Saturday, February 7, 2026

The General Theory at 90: The reconstruction of macroeconomics

On February 4, 1936, Maynard Keynes published The General Theory of Employment, Interest and Money (GT). I'm off by a few days. ROKE did notice it, but I had no time to post. I recently presented on the social policies discussed in the last chapter of the book at the ASSA Meetings in Philly (photo above; paper soon, hopefully).

Ninety years later, the book remains perhaps the single most important book in twentieth-century economics. The work that most decisively changed the direction of the discipline. And yet, much of what people think about the book is wrong.

The first thing to understand is that the GT is not a book about economic policy. Keynes says so explicitly at the outset. It is a theoretical work, written for fellow economists. It is not a blueprint for government spending programs. It is not a political manifesto. It is not a defense of deficit finance in simple terms. It is a theoretical reconstruction of how a monetary economy actually works.

The popular image of Keynes as the prophet of fiscal stimulus obscures this. Ironically, the book itself says very little about fiscal policy. There are some vague remarks about what Keynes calls the “socialization of investment,” but there is no systematic discussion of fiscal policy, for how to pursue expansionary fiscal policy or the construction of the welfare state, which is also often associated with Keynes. The policies we associate with Keynesianism, deficit spending, expansionary fiscal policy, tolerance for deficits and debt, at least in times of crisis, are not the core contribution of the book.

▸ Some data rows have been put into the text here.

-- ==== Sys2Proof/Laws/Memory.lean ====
section
/-! SUPPORT. The laws of the backing memory: a read after a write, the canonical form kept by every operation, and
blocks. -/

namespace Sys2Proof.Machine

variable {fill : Word} {m : Memory} {a b limit : Nat} {v : Word}

theorem Memory.read_insert : (Memory.insert m a v).read fill b = if b = a then v else m.read fill b := by
  induction m with
  | nil => simp [Memory.insert, Memory.read]
  | cons cell m ih =>
    simp only [Memory.insert]
    split
    · simp [Memory.read]
    · split
      · subst_vars; by_cases h : b = cell.1 <;> simp [Memory.read, h]
      · rename_i h1 h2
        by_cases h : b = cell.1
        · simp [Memory.read, h, Ne.symm h2]
        · simp [Memory.read, h, ih]

theorem Memory.read_erase : (Memory.erase m a).read fill b = if b = a then fill else m.read fill b := by
  induction m with
  | nil => simp [Memory.erase, Memory.read]
  | cons cell m ih =>
    simp only [Memory.erase] at ih ⊢
    by_cases h : cell.1 = a
    · by_cases hb : b = a <;> simp_all [Memory.read]
    · by_cases hb : b = a
      · subst hb; simp_all [Memory.read, Ne.symm h]
      · by_cases hc : b = cell.1 <;> simp_all [Memory.read]

/-- Reading after a write: the word written there, the old word elsewhere. No premise on the list. -/
theorem Memory.read_write : (Memory.write fill m a v).read fill b = if b = a then v else m.read fill b := by
  unfold Memory.write
  split <;> simp_all [Memory.read_erase, Memory.read_insert]

theorem Memory.read_writeBlock (vs : List Word) : ∀ {m : Memory} {a : Nat},
    (Memory.writeBlock fill m a vs).read fill b =
      if a ≤ b ∧ b < a + vs.length then vs.getD (b - a) 0 else m.read fill b := by
  induction vs with
  | nil => intro m a; rw [if_neg (by rw [List.length_nil]; omega)]; rfl
  | cons v vs ih =>
    intro m a
    rw [Memory.writeBlock, ih, Memory.read_write]
    by_cases h : b = a
    · subst h; simp
    · by_cases h' : a + 1 ≤ b ∧ b < a + 1 + vs.length
      · have : b - a = (b - (a + 1)) + 1 := by omega
        rw [if_pos h', if_pos (by simp only [List.length_cons]; omega), this, List.getD_cons_succ]
      · rw [if_neg h', if_neg h, if_neg (by simp only [List.length_cons]; omega)]

theorem Memory.mem_insert {cell : Nat × Word} (h : cell ∈ Memory.insert m a v) : cell = (a, v) ∨ cell ∈ m := by
  induction m with
  | nil => simpa [Memory.insert] using h
  | cons c m ih =>
    simp only [Memory.insert] at h
    split at h
    · simpa using h
    · split at h
      · simp only [List.mem_cons] at h ⊢; tauto
      · simp only [List.mem_cons] at h ⊢
        rcases h with h | h
        · tauto
        · rcases ih h with h | h <;> tauto

theorem Memory.sorted_insert (h : m.Pairwise fun x y => x.1 < y.1) :
    (Memory.insert m a v).Pairwise fun x y => x.1 < y.1 := by
  induction m with
  | nil => simp [Memory.insert]
  | cons c m ih =>
    rw [List.pairwise_cons] at h
    simp only [Memory.insert]
    split
    · rename_i hlt
      refine List.Pairwise.cons ?_ (List.Pairwise.cons h.1 h.2)
      intro x hx
      rcases List.mem_cons.1 hx with rfl | hx
      · exact hlt
      · exact lt_trans hlt (h.1 x hx)
    · split
      · subst_vars; exact List.Pairwise.cons h.1 h.2
      · rename_i h1 h2
        refine List.Pairwise.cons ?_ (ih h.2)
        intro x hx
        rcases Memory.mem_insert hx with rfl | hx
        · show c.1 < a; omega
        · exact h.1 x hx

/-- One write inside memory keeps the canonical form. -/
theorem Memory.wf_write (h : Memory.wf fill limit m) (ha : a < limit) :
    Memory.wf fill limit (Memory.write fill m a v) := by
  unfold Memory.write
  split
  · exact ⟨h.1.filter _, fun c hc => h.2 c (List.mem_filter.1 hc).1⟩
  · rename_i hv
    refine ⟨Memory.sorted_insert h.1, fun c hc => ?_⟩
    rcases Memory.mem_insert hc with rfl | hc
    · exact ⟨ha, hv⟩
    · exact h.2 c hc

/-- A block write inside memory keeps the canonical form. -/
theorem Memory.wf_writeBlock (vs : List Word) : ∀ {m : Memory} {a : Nat}, Memory.wf fill limit m →
    a + vs.length ≤ limit → Memory.wf fill limit (Memory.writeBlock fill m a vs) := by
  induction vs with
  | nil => intro m a h _; exact h
  | cons v vs ih =>
    intro m a h hl
    simp only [List.length_cons] at hl
    exact ih (Memory.wf_write h (by omega)) (by omega)

theorem Memory.wf_nil : Memory.wf fill limit [] := by simp [Memory.wf]

theorem Memory.read_of_lt_all (h : ∀ c ∈ m, a < c.1) : m.read fill a = fill := by
  induction m with
  | nil => rfl
  | cons c m ih =>
    have := h c (by simp)
    rw [Memory.read, if_neg (by omega)]
    exact ih fun c hc => h c (by simp [hc])

/-- In canonical form equal memories are equal lists. -/
theorem Memory.ext_of_wf {m' : Memory} : ∀ {m : Memory}, Memory.wf fill limit m → Memory.wf fill limit m' →
    (∀ a, m.read fill a = m'.read fill a) → m = m' := by
  induction m' with
  | nil =>
    intro m h _ heq
    cases m with
    | nil => rfl
    | cons c m =>
      have := heq c.1
      simp only [Memory.read] at this
      exact absurd this (h.2 c (by simp)).2
  | cons c' m' ih =>
    intro m h h' heq
    have hs' := List.pairwise_cons.1 h'.1
    have hv' := (h'.2 c' (by simp)).2
    cases m with
    | nil =>
      have := heq c'.1
      simp only [Memory.read] at this
      exact absurd this.symm hv'
    | cons c m =>
      have hs := List.pairwise_cons.1 h.1
      have hv := (h.2 c (by simp)).2
      have key : c.1 = c'.1 := by
        rcases lt_trichotomy c.1 c'.1 with hlt | heq' | hlt
        · have h1 := heq c.1
          rw [Memory.read, if_pos rfl, Memory.read_of_lt_all (m := c' :: m')] at h1
          · exact absurd h1 hv
          · intro x hx
            rcases List.mem_cons.1 hx with rfl | hx
            · exact hlt
            · exact lt_trans hlt (hs'.1 x hx)
        · exact heq'
        · have h1 := heq c'.1
          rw [Memory.read_of_lt_all (m := c :: m), Memory.read, if_pos rfl] at h1
          · exact absurd h1.symm hv'
          · intro x hx
            rcases List.mem_cons.1 hx with rfl | hx
            · exact hlt
            · exact lt_trans hlt (hs.1 x hx)
      have hval : c.2 = c'.2 := by
        have h1 := heq c.1
        rw [Memory.read, if_pos rfl, Memory.read, if_pos key] at h1
        exact h1
      have hcc : c = c' := Prod.ext key hval
      subst hcc
      congr 1
      refine ih ⟨hs.2, fun x hx => h.2 x (by simp [hx])⟩ ⟨hs'.2, fun x hx => h'.2 x (by simp [hx])⟩ fun a => ?_
      by_cases ha : a = c.1
      · subst ha
        rw [Memory.read_of_lt_all hs.1, Memory.read_of_lt_all hs'.1]
      · have h1 := heq a
        rwa [Memory.read, if_neg ha, Memory.read, if_neg ha] at h1

/-! ## Through the state -/

theorem memRead_length (s : State) (a n : Nat) : (memRead s a n).length = n := by simp [memRead]

theorem memRead_getD (s : State) (a n k : Nat) (h : k < n) : (memRead s a n).getD k 0 = s.memWord (a + k) := by
  simp [memRead, h]

/-- Everything a block write can answer. -/
theorem memWriteBlock_eq_next {s t : State} {vs : List Word} : memWriteBlock a vs s = .next t ↔
    a + s.cfg.blockSize ≤ s.cfg.memWords ∧
      t = { s with mem := Memory.writeBlock s.cfg.memFill s.mem a (vs.take s.cfg.blockSize) } := by
  unfold memWriteBlock
  split <;> simp_all [eq_comm]

theorem memWriteBlock_ne_refused {s : State} {vs : List Word} {r : Refusal} :
    memWriteBlock a vs s ≠ .refused r := by
  unfold memWriteBlock
  split <;> simp

/-- A word after a block write: the block's words, the old word elsewhere. -/
theorem memWord_writeBlock (s : State) (a : Nat) (vs : List Word) (b : Nat) :
    State.memWord { s with mem := Memory.writeBlock s.cfg.memFill s.mem a vs } b =
      if a ≤ b ∧ b < a + vs.length then vs.getD (b - a) 0 else s.memWord b := by
  simp [State.memWord, Memory.read_writeBlock]

end Sys2Proof.Machine
end

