-- ==== Sys2Proof/Laws/Outcome.lean ====
section
/-! SUPPORT. What the sequencing of outcomes and the READY test can answer. -/

namespace Sys2Proof.Machine

variable {α β : Type} {o : Host.Outcome α Fault Refusal} {k : α → Host.Outcome β Fault Refusal}

@[simp] theorem andThen_next (a : α) : andThen (.next a) k = k a := rfl
@[simp] theorem andThen_fault (f : Fault) : andThen (.fault f) k = .fault f := rfl
@[simp] theorem andThen_refused (r : Refusal) : andThen (.refused r) k = .refused r := rfl

theorem andThen_eq_next {b : β} : andThen o k = .next b ↔ ∃ a, o = .next a ∧ k a = .next b := by
  cases o <;> simp

theorem andThen_eq_fault {f : Fault} :
    andThen o k = .fault f ↔ o = .fault f ∨ ∃ a, o = .next a ∧ k a = .fault f := by
  cases o <;> simp

theorem andThen_eq_refused {r : Refusal} :
    andThen o k = .refused r ↔ o = .refused r ∨ ∃ a, o = .next a ∧ k a = .refused r := by
  cases o <;> simp

theorem whenReady_of_ready {s : State} (h : s.ccState = .ready) : whenReady s o = o := by
  simp [whenReady, h]

theorem whenReady_of_not_ready {s : State} (h : s.ccState ≠ .ready) :
    whenReady s o = .refused (.notReady s.ccState) := by
  cases hc : s.ccState <;> simp_all [whenReady]

theorem whenReady_eq_next {s : State} {a : α} : whenReady s o = .next a ↔ s.ccState = .ready ∧ o = .next a := by
  cases hc : s.ccState <;> simp [whenReady, hc]

theorem whenReady_eq_fault {s : State} {f : Fault} :
    whenReady s o = .fault f ↔ s.ccState = .ready ∧ o = .fault f := by
  cases hc : s.ccState <;> simp [whenReady, hc]

@[simp] theorem raiseAddressOutOfRange_ne_next {op : AccessOp} {a : Int} {x : α} :
    raiseAddressOutOfRange op a ≠ (.next x : Host.Outcome α Fault Refusal) := by
  simp [raiseAddressOutOfRange]

end Sys2Proof.Machine
end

Another important historical irony, the GT arrived relatively late, both politically for the New Deal, but also in Keynes' own trajectory as a policy wonk. By 1936, Franklin Delano Roosevelt and the New Deal had already reshaped American politics. The Wagner Act had strengthened unions. The CIO was organizing industrial labor. Sit-down strikes in Detroit had forced General Motors to negotiate with the United Auto Workers. Figures like Frances Perkins, the first woman to hold a cabinet position, were central to labor reforms. Obviously Marriner Eccles (see my paper on him here), and his advisor Lauchlin (not Laughlin) Currie (and on him here) had not yet won the battle for fiscal activism, but they were entrenched in the New Deal environment. The shift toward a more interventionist state was already underway.

In that sense, Keynes’ theoretical revolution did not initiate policy change. It provided a new framework for understanding an economic world that was already politically transforming. So what was truly new in the GT, you may ask? After all, many still claim that the Treatise on Money, his previous work, with endogenous money, and more institutional discussion was a better book (Schumpeter, for example; Friedman preferred his Tract on Monetary Reform, more aligned with the Quantity Theory of Money). The revolutionary core of the GT is the principle of effective demand.

Neoclassical economics rested on Say’s Law (and so did classical economics, properly defined, but in a different way; without full utilization of labor), the idea that supply creates its own demand. Production generates income, and income automatically generates sufficient demand to purchase output. Persistent unemployment, therefore, could only be temporary. Keynes turned that logic upside down in the GT. Demand generates income. Output and employment are determined by the level of effective demand. There is no automatic mechanism guaranteeing full employment.

This idea was not fully developed until 1932, during intense discussions in Cambridge among the group known as “the Circus,” which included: Joan and Austin Robinson, Richard Kahn, James Meade and Piero Sraffa. Their critiques of Keynes’ earlier Treatise helped push him toward the insight that defines the book. That theoretical shift, not fiscal activism, is the true intellectual rupture.

Another misconception is to assume that Keynes needed the GT to defend fiscal activism. Theory and policy would be tied up together. In fact, he had already been advocating public works and expansionary measures since the mid-1920s, especially after Britain’s return to the gold standard created severe deflationary pressures. The 1926 General Strike and the electoral victories of the Labour Party in 1924 and 1929 occurred in this context of economic stagnation (see my paper on this here). Keynes’ policy activism predated his theoretical breakthrough. In other words, the policy ideas were not new. The theory that justified them, and explained why unemployment could persist, was.

It is also worth dispelling another myth. Keynes was not a socialist bent on expanding the state at all costs. He remained, throughout his life, a liberal in the classical sense, though one deeply critical of laissez-faire orthodoxy. His goal was to save capitalism from its own instability, not to replace it.

The “socialization of investment” he envisioned was pragmatic, not revolutionary. It reflected a recognition that private investment decisions were volatile and insufficient to guarantee full employment, not a desire to abolish markets or even for economic planning.

Ninety years on, The General Theory still matters, but his views have been in retreat since the 1930s, and only succeeded, during the so-called Golden Age of Capitalism, because they could be incorporated within the mainstream of the profession. The irony is that the book most associated with fiscal stimulus is fundamentally about something deeper: a reconstruction of macroeconomic theory. That task is still ahead.